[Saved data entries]
□ □ □ □

/-! ### A stride (R115 to R118, R213) -/

/-- The value of a tile element by tag (R98, R100). -/
def tileValue (tag x : Nat) : Fl :=
  match tag with
  | 12 => intToFl (sintN 8 x)
  | 19 => .fin (x % 2 == 0) 1 0
  | 20 => intToFl (sintN 2 x)
  | _ => match FpFmt.ofCode? tag with
    | some f => decodeFl f (x % 2 ^ codeBits f)
    | none => .fin false 0 0

/-- The first `n` elements of a line (R193, R99). -/
def lineValues (tag : Nat) (packed : Bool) (n : Nat) (l : List Byte) : List Fl :=
  let w := lineBits tag packed
  let x := numLE l
  (List.range n).map fun i => tileValue tag (x / 2 ^ (w * i) % 2 ^ w)

/-- The metadata word of a column's run (R210). -/
def metaWord (sm : List Byte) (j h : Nat) : Nat := numLE ((sm.drop (16 * j + 2 * h)).take 2)

/-- Whether a metadata word is legal (R117). -/
def metaLegal (n w : Nat) : Bool := w < 4096 && onesCount 12 w == n

/-- Places the present values of one run; absent ones are exact zeros (R117). -/
def placeRun : Nat → Nat → List Fl → List Fl
  | 0, _, _ => []
  | k + 1, w, vs =>
    if w % 2 = 1 then vs.headD (.fin false 0 0) :: placeRun k (w / 2) (vs.drop 1)
    else .fin false 0 0 :: placeRun k (w / 2) vs

/-- A sparse column expanded to its 96 elements (R117). -/
def expandColumn (n : Nat) (sm : List Byte) (j : Nat) (vs : List Fl) : List Fl :=
  ((List.range 8).map fun h => placeRun 12 (metaWord sm j h) ((vs.drop (n * h)).take n)).flatten

/-- A column of B (R193, R117). -/
def columnValues (d : Word) (sm : List Byte) (j : Nat) (l : List Byte) : List Fl :=
  if descSp d = 0 then lineValues (descTag d) (bit d 58) 96 l
  else
    let n := sparseCount (descSp d)
    expandColumn n sm j (lineValues (descTag d) false (8 * n) l)

/-- The four groups of 24 of a line (R115). -/
def groupsOf24 (l : List Fl) : List (List Fl) := (List.range 4).map fun g => (l.drop (24 * g)).take 24

/-- The exact sum of finite products as units of the least power of two among them. -/
def sumProducts (ps : List Fl) : Exact :=
  let fins := ps.filterMap fun p => match p with | .fin n m e => some (n, m, e) | _ => none
  let b := fins.foldl (fun b p => min b p.2.2) ((fins.head?.map (·.2.2)).getD 0)
  let t := fins.foldl (fun t p => t + units p.1 p.2.1 p.2.2 b) (0 : Int)
  if t = 0 then .num false 0 0 false else .num (t < 0) t.natAbs b false

/-- A group sum (R115, R116). -/
def groupSum (a b : List Fl) : Exact :=
  let ps := (a.zip b).map fun p => prodFl p.1 p.2
  if ps.any fun p => match p with | none => true | some (.nan _) => true | _ => false then .nan
  else
    let ps := ps.filterMap id
    match ps.any (fun p => p == .inf false), ps.any (fun p => p == .inf true) with
    | true, true => .nan
    | true, false => .inf false
    | false, true => .inf true
    | false, false => sumProducts ps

□ □ □ □

◆ EXERCISE AIM
Please, from the entries above, set down exactly the lines from the one containing "let n := sparseCount (descSp d)" through the one containing "def groupsOf24 (l", and only those.

◆ RESULT OF THIS EXERCISE
    let n := sparseCount (descSp d)
    expandColumn n sm j (lineValues (descTag d) false (8 * n) l)

/-- The four groups of 24 of a line (R115). -/
def groupsOf24 (l : List Fl) : List (List Fl) := (List.range 4).map fun g => (l.drop (24 * g)).take 24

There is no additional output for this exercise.